The last two examples from v. 7 set the stage for three more accusations. “Dreamers” (v. 8) refers to the opponents' ecstatic visions, which led to the defilement of their flesh. Two other charges dealt with the rejection of spiritual authority. Such charges are similar to Paul's accusations against the incipient Gnostics of 1 Corinthians.
V. 9 requires knowledge of the apocryphal Assumption of Moses. That text speaks of a dispute between the Devil and the archangel Michael. Rather than revile or judge the Devil, Michael left it to the Lord to rebuke the Devil. But Jude's opponents discredit the reputations of spiritual beings. Jude blames them for rejecting basic spiritual realities for which they have no experiential basis for understanding because they are devoid of the Spirit (v. 19).

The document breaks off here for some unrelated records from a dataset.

-- ==== Sys2Proof/Machine/Timing.lean ====
section
/-! DEFINITION. Timing: references, qualification and drift, selection, DPLL states, Glide holdover, outputs and their records
(R475 to R518). Frequencies are in 0.01 ppb, temperatures in 0.1 °C. -/

namespace Sys2Proof.Machine

def modTim (f : TimSt → TimSt) (d : Dev) : Dev := { d with tim := f d.tim }
def tr (d : Dev) (r : Nat) : TimRef := tget {} d.tim.ref r
def modRef (r : Nat) (f : TimRef → TimRef) (d : Dev) : Dev := modTim (fun t => { t with ref := tmod {} t.ref r f }) d
def dp (d : Dev) (i : Nat) : Dpll := tget {} d.tim.dpll i
def modDp (i : Nat) (f : Dpll → Dpll) (d : Dev) : Dev := modTim (fun t => { t with dpll := tmod {} t.dpll i f }) d

/-! ### Records (R507 to R510) -/

def rrEn (b : Bytes) : Bool := wbit b 0 0
def rrEsmc (b : Bytes) : Bool := wbit b 0 1
def rrFreq (b : Bytes) : Nat := u8 b 1
def rrSource (b : Bytes) : Nat := u16 b 2
def rrQl (b : Bytes) : Nat := u8 b 4
/-- The priority nibble of a DPLL: DPLL_SYS in bits 6.0 to 6.3. -/
def rrPrio (b : Bytes) (i : Nat) : Nat := u16 b 6 / 16 ^ (3 - i) % 16
def rrWtr (b : Bytes) : Nat := u16 b 8
def rrHoldoff (b : Bytes) : Nat := u16 b 10
/-- A threshold in 0.01 ppb. -/
def ppb (b : Bytes) (o : Nat) : Int := (u32 b o * 100 : Nat)
def rrSoft (b : Bytes) : Int := ppb b 12
def rrHard (b : Bytes) : Int := ppb b 16
def rrHyst (b : Bytes) : Int := ppb b 20
def rrTol (b : Bytes) : Int := ppb b 24

/-- The default reference record (R507): it gives no default of EN, FREQ, SOURCE and PRIO, which stand at no source and no candidate
(DESIGN CHOICE, log entry 157). -/
def defaultRef : Bytes :=
  [0, 0] ++ be 2 0xFFFF ++ [2, 0] ++ be 2 0 ++ be 2 300 ++ be 2 500 ++ be 4 2000 ++ be 4 9200 ++ be 4 1000 ++ be 4 4600 ++ be 4 0

/-- The checks of a reference record, in field order (R507). -/
def checkRef (r : Nat) (b : Bytes) : Option Nat :=
  firstBad [
    (0, !rrEsmc b || decide (8 ≤ r)),
    (1, if r < 8 then decide (rrFreq b ≤ 8) else rrFreq b == 0),
    (2, decide (r < 8) || decide (rrSource b < 64) || decide (0x100 ≤ rrSource b ∧ rrSource b ≤ 0x103) || rrSource b == 0xFFFF),
    (4, decide (rrQl b ≤ 9)),
    (8, decide (rrWtr b ≤ 720)),
    (10, decide (rrHoldoff b ≤ 1800)),
    (12, decide (100 ≤ u32 b 12 ∧ u32 b 12 ≤ 50000)),
    (16, decide (1000 ≤ u32 b 16 ∧ u32 b 16 ≤ 100000)),
    (20, decide (u32 b 20 ≤ 5000)),
    (24, decide (100 ≤ u32 b 24 ∧ u32 b 24 ≤ 50000))]

/-- The default DPLL record (R508). -/
def defaultDpll (i : Nat) : Bytes :=
  [1, if i = 1 then 0xA0 else 0x80, 2, 2] ++ be 2 300 ++ [0, 0] ++ be 4 1000 ++ be 2 30 ++ [0, 0]

/-- The DPLL record in force. -/
def dpRec (d : Dev) (i : Nat) : Bytes := if (dp d i).rec_.isEmpty then defaultDpll i else (dp d i).rec_
def drQlEn (b : Bytes) : Bool := wbit b 1 0
def drRevertive (b : Bytes) : Bool := wbit b 1 1
def drFollow (b : Bytes) : Bool := wbit b 1 2
def drLocalQl (b : Bytes) : Nat := u8 b 2
def drMinQl (b : Bytes) : Nat := u8 b 3
def drTempSrc (b : Bytes) : Nat := u8 b 6
def drAgree (b : Bytes) : Int := ppb b 8

/-- The checks of a DPLL record (R508). -/
def checkDpll (i : Nat) (b : Bytes) : Option Nat :=
  firstBad [
    (0, decide (u8 b 0 ≤ 3)),
    (1, !drFollow b || i == 1),
    (2, decide (drLocalQl b ≤ 9)),
    (3, decide (2 ≤ drMinQl b ∧ drMinQl b ≤ 9)),
    (4, decide (10 ≤ u16 b 4 ∧ u16 b 4 ≤ 3600)),
    (6, decide (drTempSrc b ≤ 10) || drTempSrc b == 0xFF),
    (8, decide (100 ≤ u32 b 8 ∧ u32 b 8 ≤ 10000)),
    (12, decide (u16 b 12 ≤ 240))]

/-- Output targets: 0x10 + k for CLKOUTk, 0x18 PPS_OUT, 0x19 FP_OUT. -/
abbrev tPps : Nat := 0x18
abbrev tFp : Nat := 0x19

/-- The default output record (R509). -/
def defaultOut (t : Nat) : Bytes :=
  if t < tPps then [0, 1, 0, 0, 0, 0] ++ be 2 1000 ++ zeros 8
  else [0, 0] ++ be 2 (if t = tFp then 8000 else 0) ++ [0x80, 0] ++ be 2 1000 ++ zeros 8

def outRec (d : Dev) (t : Nat) : Bytes := tget (defaultOut t) d.tim.out t
def orSource (b : Bytes) : Nat := u8 b 0
def orFreq (b : Bytes) : Nat := u8 b 1
def orDiv (b : Bytes) : Nat := u16 b 2
def orEn (b : Bytes) : Bool := wbit b 4 0
def orSqFree (b : Bytes) : Bool := wbit b 4 1
def orSqHold (b : Bytes) : Bool := wbit b 4 2
def orSqQl (b : Bytes) : Nat := u8 b 5
def orWidth (b : Bytes) : Nat := u16 b 6

/-- The period of PPS_OUT and FP_OUT in ns (R500). -/
def outPeriod (t : Nat) (b : Bytes) : Nat := if t = tFp then orDiv b * 125000 else 10 ^ 9

/-- The checks of an output record (R500, R509). -/
def checkOut (t : Nat) (b : Bytes) : Option Nat :=
  let clk := decide (t < tPps)
  firstBad [
    (0, if clk then decide (orSource b ≤ 3) else orSource b == 0),
    (1, if clk then decide (1 ≤ orFreq b ∧ orFreq b ≤ 10) else orFreq b == 0),
    (2, if t = tFp then decide (1 ≤ orDiv b ∧ orDiv b ≤ 8000) && 8000 % orDiv b == 0 else orDiv b == 0),
    (5, decide (orSqQl b ≤ 9)),
    (6, decide (1 ≤ orWidth b) && (clk || decide (2 * orWidth b * 100 < outPeriod t b)))]

/-- The checks of an ALIGN record (R510). -/
def checkAlign (d : Dev) (b : Bytes) : Option Nat :=
  let r := u8 b 1
  firstBad [
    (0, decide (u8 b 0 ≤ 1)),
    (1, u8 b 0 == 0 || (decide (r < 8) && rrFreq (tr d r).rec_ == 0)),
    (4, decide (-500000000 ≤ s32 (u32 b 4)) && decide (s32 (u32 b 4) ≤ 499999999))]

/-- The checks of a HOLDOVER_LOAD record (R510). -/
def checkHoldover (b : Bytes) : Option Nat :=
  firstBad [(24, decide (3600 ≤ u32 b 24 ∧ u32 b 24 ≤ 2592000))]

/-! ### Quality levels (R482) -/

/-- The rank of a received level. The codes of the enhanced levels are those of log entry 18. -/
def qlRank (q : Ql) : Nat :=
  let e := if q.ext then q.essm else 0
  let plain := e == 0 || e == 0xFF
  if q.failed then 0
  else if q.ssm = 2 then if e = 0x21 then 9 else if e = 0x20 then 8 else if e = 0x23 then 7 else if plain then 6 else 1
  else if q.ssm = 4 then if plain then 5 else 1
  else if q.ssm = 8 then if plain then 4 else 1
  else if q.ssm = 0xB then if e = 0x22 then 3 else if plain then 2 else 1
  else 1

/-- SSM code sent for a rank, and the enhanced code (log entry 18). -/
def ssmOf (k : Nat) : Nat :=
  if 6 ≤ k then 2 else if k = 5 then 4 else if k = 4 then 8 else if k = 3 ∨ k = 2 then 0xB else 0xF
def essmOf (k : Nat) : Nat :=
  if k = 9 then 0x21 else if k = 8 then 0x20 else if k = 7 then 0x23 else if k = 3 then 0x22 else 0xFF

/-- The QL rank in force of a reference. -/
def refQl (d : Dev) (r : Nat) : Nat :=
  let b := (tr d r).rec_
  if rrEsmc b && decide (8 ≤ r) then
    if rrSource b < 64 then qlRank (tget {} d.cli (rrSource b)).ql else 0
  else rrQl b

/-! ### Signals of the references (R477, R485) -/

/-- A recovered clock has no signal: its source's LOS, LOL, LOBL or LOAML, its CDR, or no such source (R477, R485). -/
def rcLost (d : Dev) (r : Nat) : Bool :=
  let s := rrSource (tr d r).rec_
  if s < 64 then
    match serv d 1 s with
    | none => true
    | some b => !cpRecClk b || !domReady d (10 + s / 16)
        || (List.range 4).any (fun k => pstat d s k)
        || !rb d (.cliLstat (s / 16) (cpRxLane b (cpRecClkLane b))) 1
  else if 0x100 ≤ s ∧ s ≤ 0x103 then
    let n := s - 0x100
    !domReady d (6 + n) || fstat d n 0 || fstat d n 1 || fstat d n 2
      || !rb d (.lineLstat n (mapNibble (lrTxMap (lineRec d n)) 0)) 1
  else true

/-- The condition of LOS of a reference: live, as detected, for a REFIN; from its source for a recovered clock. -/
def refLos (d : Dev) (r : Nat) : Bool := (tr d r).los

/-! ### Glide (R495) -/

/-- The temperature named by TEMP_SRC (R508, R511). A rail temperature that has not been read is taken as that of the common
region. -/
def dpTemp (d : Dev) (i : Nat) : Int :=
  let src := drTempSrc (dpRec d i)
  let common := s8 (rf d (.pwrRegion 4) 23 16) * 10
  if src = 0xFF then (dp d i).hostTemp.getD common
  else if src = 0 then common
  else
    let t := rf d (.pwrRailStat (src - 1)) 23 16
    if t = 0x80 then common else s8 t * 10

/-- An 8-byte two's complement field. -/
def s64 (n : Nat) : Int :=
  if n % 2 ^ 64 < 2 ^ 63 then ((n % 2 ^ 64 : Nat) : Int) else ((n % 2 ^ 64 : Nat) : Int) - ((2 ^ 64 : Nat) : Int)

/-- M(T, t) in 10^-15 (R495): T in 0.1 °C, t as an epoch. -/
def glideM (m : Bytes) (temp : Int) (t : Nat) : Int :=
  let dt := temp - s16 (u16 m 8)
  s64 (u64 m 0) + s32 (u32 m 12) * dt / 10 + s32 (u32 m 16) * dt * dt / 100
    + Config.glideLn (s32 (u32 m 20)) ((t : Int) - u48 m 28) (u32 m 24)

/-- XO_IN is TRUSTED for a DPLL (R484). -/
def xoTrusted (d : Dev) (i : Nat) : Bool :=
  let x := dp d i
  (x.model == 2 || x.model == 3) && d.tim.warm.testBit i && !x.stale

/-- The expected offset P of XO_IN of a DPLL, in 0.01 ppb (R483). -/
def expectP (d : Dev) (i : Nat) : Int :=
  let x := dp d i
  if xoTrusted d i then glideM x.mrec (dpTemp d i) (now d) / 10000
  else if x.anchor then x.anchorF
  else if x.model = 3 then s64 (u64 x.mrec 0) / 10000
  else 0

/-- The output frequency in HOLDOVER (R495). -/
def holdFreq (d : Dev) (i : Nat) : Int :=
  let x := dp d i
  if x.model = 2 ∨ x.model = 3 then
    x.anchorF + (glideM x.mrec (dpTemp d i) (now d) - glideM x.mrec x.anchorT x.anchorAt) / 10000
  else x.anchorF

/-- The output frequency of the next epoch in HOLDOVER: after HOLDOVER_LOAD it moves by at most 10 ppb per second, 0.01 ppb per epoch
(R497). -/
def slewFreq (d : Dev) (i : Nat) : Int :=
  let x := dp d i
  let v := holdFreq d i
  if !x.slew then v else if x.freq < v then x.freq + 1 else if v < x.freq then x.freq - 1 else v

/-- A saturated 4-byte frequency field (R516). -/
def satFreq (v : Int) : Nat := twos 32 (max (-2147483648) (min 2147483647 v))

/-! ### Registers (R513) -/

/-- A reference is selected by DPLL i. -/
def selBy (d : Dev) (i r : Nat) : Bool := (dp d i).sel == some r

/-- The RO fields of TIM_REFr_STAT. -/
def showRef (r : Nat) (d : Dev) : Dev :=
  let x := tr d r
  let live := bitsOf [(0, x.los), (1, x.oor), (2, x.softLive), (3, x.hardDisq), (4, x.conflict), (5, x.hardUnconf),
    (6, x.qualified), (7, x.wtr)]
  let q := if rrEn x.rec_ then refQl d r else 0
  setRf (.timRefStat r) 31 28 (bitmap 4 fun i => selBy d i r)
    (setRf (.timRefStat r) 27 24 q (setRf (.timRefStat r) 16 9 live d))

Three more comparisons to OT malefactors appear in v. 12: Cain (Ge 4), Balaam (Nu 22-24), and Korah (Nu 16). The Balaam incident seems puzzling because in Numbers Balaam is a faithful prophet. However, some later Jewish interpreters depicted Balaam as an unprincipled prophet who caved in to Balak's offer of money (see Philo, Vitae Moses 1.268; Josephus, Antiquities 4.118).
Five analogies depict the opponents as selfish intruders, spiritually empty, and errant waves and stars. vv. 4 and 12 imply that the rivals were within the church, even participating in love feasts.
Although v. 6 hinted at Jude's knowledge of 1 Enoch, in v. 14 Jude explicitly uses a prophecy from 1En 1:9 to pronounce judgment on the antagonists. First Enoch was a Jewish apocalypse from the Maccabean era. Jerome reports that some leaders did not consider Jude worthy of canonization because it cited 1 Enoch.
In his final polemical sketch (vv. 18-19) Jude chastizes the rivals as arrogant complainers and faultfinders who flatter people to gain an advantage.
The false teachers claim that their experience in grace elevates them above the necessity of moral discipline. They lack sexual restraint. They parade as leaders while lacking the fruit and discipline characteristic of leaders. They are faultfinders and manipulators who use the church to their own advantage.